Pauline rushed to her husband, tried to wrangle the lifeless body from his arms. But Turk wouldn’t let the boy go. Pauline wailed and pressed her face to Jimmy’s, soaking her hair in his blood.
Only Cooper seemed fully aware of the situation; his stare kept volleying between the terrible scene in the doorway and David’s face, which was still only inches from the barrel of the gun. “What do I do here, Turk?” he asked.
Turk said nothing; he only gazed down at the dead child in his arms. Pauline had dropped to her knees and was sobbing against her husband’s leg. She clutched at one of Jimmy’s small, limp hands like someone groping for something in the dark.

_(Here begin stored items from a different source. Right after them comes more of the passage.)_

-- ==== Sys2Proof/Laws/Memory.lean ====
section
/-! SUPPORT. Read after write, and that every memory operation keeps the canonical form. -/

namespace Sys2Proof.Machine

/-! ## One byte -/

theorem Memory.read_insert_self (m : Memory) (a : Nat) (b : Byte) : (m.insert a b).read a = b := by
  induction m with
  | nil => simp [Memory.insert, Memory.read]
  | cons cell m ih =>
    obtain ⟨c, x⟩ := cell
    simp only [Memory.insert]
    split
    · simp [Memory.read]
    · split
      · simp [Memory.read]
      · simp [Memory.read, *]

theorem Memory.read_insert_other (m : Memory) (a x : Nat) (b : Byte) (h : x ≠ a) :
    (m.insert a b).read x = m.read x := by
  induction m with
  | nil => simp [Memory.insert, Memory.read, h]
  | cons cell m ih =>
    obtain ⟨c, y⟩ := cell
    simp only [Memory.insert]
    split
    · simp [Memory.read, h]
    · split
      · subst_vars; simp [Memory.read, h]
      · simp [Memory.read, ih]

theorem Memory.read_erase_self (m : Memory) (a : Nat) : (m.erase a).read a = Config.unlistedByte := by
  induction m with
  | nil => rfl
  | cons cell m ih =>
    obtain ⟨c, y⟩ := cell
    simp only [Memory.erase, List.filter_cons] at ih ⊢
    split
    · rename_i hc
      have hc' : c ≠ a := by simpa using hc
      simp [Memory.read, hc'.symm, ih]
    · exact ih

theorem Memory.read_erase_other (m : Memory) (a x : Nat) (h : x ≠ a) : (m.erase a).read x = m.read x := by
  induction m with
  | nil => rfl
  | cons cell m ih =>
    obtain ⟨c, y⟩ := cell
    simp only [Memory.erase, List.filter_cons] at ih ⊢
    split
    · simp [Memory.read, ih]
    · rename_i hc
      obtain rfl : c = a := by simpa using hc
      simp [Memory.read, h, ih]

/-- Read after write, in one equation. -/
theorem Memory.read_write (m : Memory) (a x : Nat) (b : Byte) :
    (m.write a b).read x = if x = a then b else m.read x := by
  unfold Memory.write
  by_cases hx : x = a
  · subst hx
    rw [if_pos rfl]
    split
    · rename_i h; rw [Memory.read_erase_self, h]
    · exact Memory.read_insert_self ..
  · rw [if_neg hx]
    split
    · exact Memory.read_erase_other _ _ _ hx
    · exact Memory.read_insert_other _ _ _ _ hx

theorem Memory.read_write_self (m : Memory) (a : Nat) (b : Byte) : (m.write a b).read a = b := by
  rw [Memory.read_write, if_pos rfl]

theorem Memory.read_write_other (m : Memory) (a x : Nat) (b : Byte) (h : x ≠ a) :
    (m.write a b).read x = m.read x := by
  rw [Memory.read_write, if_neg h]

/-! ## Several bytes -/

theorem Memory.read_writeBytes_below (m : Memory) (a x : Nat) (bs : List Byte) (h : x < a) :
    (m.writeBytes a bs).read x = m.read x := by
  induction bs generalizing m a with
  | nil => rfl
  | cons b bs ih =>
    rw [Memory.writeBytes, ih _ _ (by omega), Memory.read_write_other _ _ _ _ (by omega)]

/-- What `writeBytes` leaves at an address: the byte written there, or what stood there before. -/
theorem Memory.read_writeBytes (m : Memory) (a x : Nat) (bs : List Byte) :
    (m.writeBytes a bs).read x = if a ≤ x then bs[x - a]?.getD (m.read x) else m.read x := by
  induction bs generalizing m a with
  | nil => simp [Memory.writeBytes]
  | cons b bs ih =>
    rw [Memory.writeBytes, ih, Memory.read_write]
    rcases Nat.lt_trichotomy x a with h | h | h
    · rw [if_neg (by omega), if_neg (by omega), if_neg (by omega)]
    · subst h; rw [if_neg (by omega), if_pos rfl, if_pos (le_refl _)]; simp
    · obtain ⟨k, rfl⟩ : ∃ k, x = a + 1 + k := ⟨x - a - 1, by omega⟩
      rw [if_pos (by omega), if_neg (by omega), if_pos (by omega), show a + 1 + k - a = k + 1 by omega,
        show a + 1 + k - (a + 1) = k by omega, List.getElem?_cons_succ]

/-- An address at or above the bytes written keeps its contents. -/
theorem Memory.read_writeBytes_above (m : Memory) (a x : Nat) (bs : List Byte) (h : a + bs.length ≤ x) :
    (m.writeBytes a bs).read x = m.read x := by
  rw [Memory.read_writeBytes, if_pos (by omega), List.getElem?_eq_none (by omega), Option.getD_none]

theorem Memory.writeBytes_append (m : Memory) (a : Nat) (bs cs : List Byte) :
    m.writeBytes a (bs ++ cs) = (m.writeBytes a bs).writeBytes (a + bs.length) cs := by
  induction bs generalizing m a with
  | nil => rfl
  | cons b bs ih => simp only [List.cons_append, Memory.writeBytes, ih, List.length_cons]; congr 1; omega

/-! ## The partial map -/

/-- An address holds a byte exactly when it is allocated (20_memory.md R35). -/
theorem State.byte_eq_none_iff (s : State) (a : Nat) : s.byte a = none ↔ allocated s.cfg a = false := by
  unfold State.byte
  split <;> simp_all

theorem State.byte_of_allocated {s : State} {a : Nat} (h : allocated s.cfg a = true) :
    s.byte a = some (s.mem.read a) := by
  unfold State.byte
  rw [if_pos h]

/-- Two states with the same configuration and the same contents at an address hold the same byte there. -/
theorem State.byte_congr {s t : State} {a : Nat} (hc : t.cfg = s.cfg) (hm : t.mem.read a = s.mem.read a) :
    t.byte a = s.byte a := by
  unfold State.byte
  rw [hc, hm]

/-- The bytes at ascending addresses are the bytes of each address. -/
theorem State.readBytes_eq_some (s : State) (a : Nat) (bs : List Byte) :
    s.readBytes a bs.length = some bs ↔ ∀ k, (h : k < bs.length) → s.byte (a + k) = some bs[k] := by
  induction bs generalizing a with
  | nil => simp [State.readBytes]
  | cons b bs ih =>
    have hstep : s.readBytes a (b :: bs).length = some (b :: bs) ↔
        s.byte a = some b ∧ s.readBytes (a + 1) bs.length = some bs := by
      simp only [List.length_cons, State.readBytes]
      split
      · simp_all
      · rename_i hno
        exact ⟨nofun, fun ⟨h1, h2⟩ => absurd h2 (hno _ _ h1)⟩
    rw [hstep, ih]
    constructor
    · rintro ⟨h0, hs⟩ k hk
      cases k with
      | zero => simpa using h0
      | succ k =>
        have := hs k (by simpa using hk)
        rw [show a + (k + 1) = a + 1 + k by omega]
        simpa using this
    · intro h
      have h0 := h 0 (by simp)
      rw [Nat.add_zero] at h0
      refine ⟨h0, fun k hk => ?_⟩
      have := h (k + 1) (by simpa using hk)
      rw [show a + 1 + k = a + (k + 1) by omega]
      simpa using this

theorem State.readBytes_length {s : State} {a k : Nat} {bs : List Byte} (h : s.readBytes a k = some bs) :
    bs.length = k := by
  induction k generalizing a bs with
  | zero => simp [State.readBytes] at h; simp [← h]
  | succ k ih =>
    simp only [State.readBytes] at h
    split at h
    · rename_i hbs
      cases h
      simp [ih hbs]
    · cases h

/-! ## The canonical form -/

theorem Memory.wfFrom_mono {lo lo' : Nat} {m : Memory} (h : Memory.wfFrom lo m = true) (hl : lo' ≤ lo) :
    Memory.wfFrom lo' m = true := by
  cases m with
  | nil => rfl
  | cons cell m =>
    obtain ⟨c, x⟩ := cell
    simp only [Memory.wfFrom, Bool.and_eq_true, decide_eq_true_eq] at h ⊢
    exact ⟨⟨⟨by omega, h.1.1.2⟩, h.1.2⟩, h.2⟩

theorem Memory.wfFrom_insert {lo : Nat} {m : Memory} (h : Memory.wfFrom lo m = true) (a : Nat) (b : Byte)
    (hlo : lo ≤ a) (ha : a < 2 ^ 32) (hb : b ≠ Config.unlistedByte) : Memory.wfFrom lo (m.insert a b) = true := by
  induction m generalizing lo with
  | nil => simp [Memory.insert, Memory.wfFrom, hlo, hb]; omega
  | cons cell m ih =>
    obtain ⟨c, x⟩ := cell
    simp only [Memory.wfFrom, Bool.and_eq_true, decide_eq_true_eq] at h
    simp only [Memory.insert]
    split
    · simp only [Memory.wfFrom, Bool.and_eq_true, decide_eq_true_eq, bne_iff_ne]
      exact ⟨⟨⟨hlo, ha⟩, hb⟩, ⟨⟨by omega, h.1.1.2⟩, by simpa using h.1.2⟩, h.2⟩
    · split
      · subst_vars
        simp only [Memory.wfFrom, Bool.and_eq_true, decide_eq_true_eq, bne_iff_ne]
        exact ⟨⟨⟨hlo, ha⟩, hb⟩, h.2⟩
      · simp only [Memory.wfFrom, Bool.and_eq_true, decide_eq_true_eq]
        exact ⟨h.1, ih h.2 (by omega)⟩

theorem Memory.wfFrom_erase {lo : Nat} {m : Memory} (h : Memory.wfFrom lo m = true) (a : Nat) :
    Memory.wfFrom lo (m.erase a) = true := by
  induction m generalizing lo with
  | nil => rfl
  | cons cell m ih =>
    obtain ⟨c, x⟩ := cell
    simp only [Memory.wfFrom, Bool.and_eq_true, decide_eq_true_eq] at h
    simp only [Memory.erase, List.filter_cons] at ih ⊢
    split
    · simp only [Memory.wfFrom, Bool.and_eq_true, decide_eq_true_eq]
      exact ⟨h.1, ih h.2⟩
    · exact ih (Memory.wfFrom_mono h.2 (by omega))

theorem Memory.wfFrom_write {lo : Nat} {m : Memory} (h : Memory.wfFrom lo m = true) (a : Nat) (b : Byte)
    (hlo : lo ≤ a) (ha : a < 2 ^ 32) : Memory.wfFrom lo (m.write a b) = true := by
  unfold Memory.write
  split
  · exact Memory.wfFrom_erase h a
  · exact Memory.wfFrom_insert h a b hlo ha ‹_›

/-- Writing a byte keeps the canonical form. -/
theorem Memory.wf_write {m : Memory} (h : m.wf = true) (a : Nat) (b : Byte) (ha : a < 2 ^ 32) :
    (m.write a b).wf = true :=
  Memory.wfFrom_write h a b (Nat.zero_le _) ha

/-- Writing several bytes keeps the canonical form. -/
theorem Memory.wf_writeBytes {m : Memory} (h : m.wf = true) (a : Nat) (bs : List Byte) (ha : a + bs.length ≤ 2 ^ 32) :
    (m.writeBytes a bs).wf = true := by
  induction bs generalizing m a with
  | nil => exact h
  | cons b bs ih =>
    simp only [List.length_cons] at ha
    exact ih (Memory.wf_write h a b (by omega)) _ (by omega)

/-! ## Which addresses are listed -/

theorem Memory.mem_insert {m : Memory} {a : Nat} {b : Byte} {cell : Host.Cell} (h : cell ∈ m.insert a b) :
    cell = (a, b) ∨ cell ∈ m := by
  induction m with
  | nil => simpa [Memory.insert] using h
  | cons hd m ih =>
    obtain ⟨c, x⟩ := hd
    simp only [Memory.insert] at h
    split at h
    · simpa using h
    · split at h
      · simp only [List.mem_cons] at h ⊢
        tauto
      · simp only [List.mem_cons] at h ⊢
        rcases h with h | h
        · tauto
        · rcases ih h with h | h <;> tauto

theorem Memory.mem_write {m : Memory} {a : Nat} {b : Byte} {cell : Host.Cell} (h : cell ∈ m.write a b) :
    cell = (a, b) ∨ cell ∈ m := by
  unfold Memory.write at h
  split at h
  · exact .inr (List.mem_of_mem_filter h)
  · exact Memory.mem_insert h

/-- A property of addresses that the written ones have still holds of every listed address. -/
theorem Memory.all_writeBytes {m : Memory} {p : Nat → Bool} (h : m.all (fun cell => p cell.1) = true) (a : Nat)
    (bs : List Byte) (hp : ∀ k < bs.length, p (a + k) = true) :
    (m.writeBytes a bs).all (fun cell => p cell.1) = true := by
  induction bs generalizing m a with
  | nil => exact h
  | cons b bs ih =>
    refine ih (m := m.write a b) ?_ (a + 1) fun k hk => ?_
    · rw [List.all_eq_true] at h ⊢
      intro cell hc
      rcases Memory.mem_write hc with rfl | hc
      · simpa using hp 0 (by simp)
      · exact h cell hc
    · have := hp (k + 1) (by simpa using hk)
      rwa [show a + 1 + k = a + (k + 1) by omega]

end Sys2Proof.Machine
end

Cooper cleared his throat and, more agitated, said, “Turk? What you want me to do here, man?”
Turk lifted his gaze. He surveyed the room with dead eyes, resting momentarily on David.
The gun shook in Cooper’s hand.
“Kill them both,” Turk said, turning back toward the stairs.
David sprang up from the couch, but Tre grabbed him and wrapped him in a bear hug. He was impossibly strong. From the couch, Ellie looked at him, then turned to Cooper. Cooper leveled the gun at her face.
“You motherfuckers!” David screamed.
Cooper eased the muzzle of the gun toward Ellie’s forehead. The gun was nearly touching—
(touching)
—Ellie’s forehead now. David struggled within Tre’s grasp, but it was a futile attempt.
“I’ll kill you!” he shouted at Cooper—at all of them. “I’ll kill you all!”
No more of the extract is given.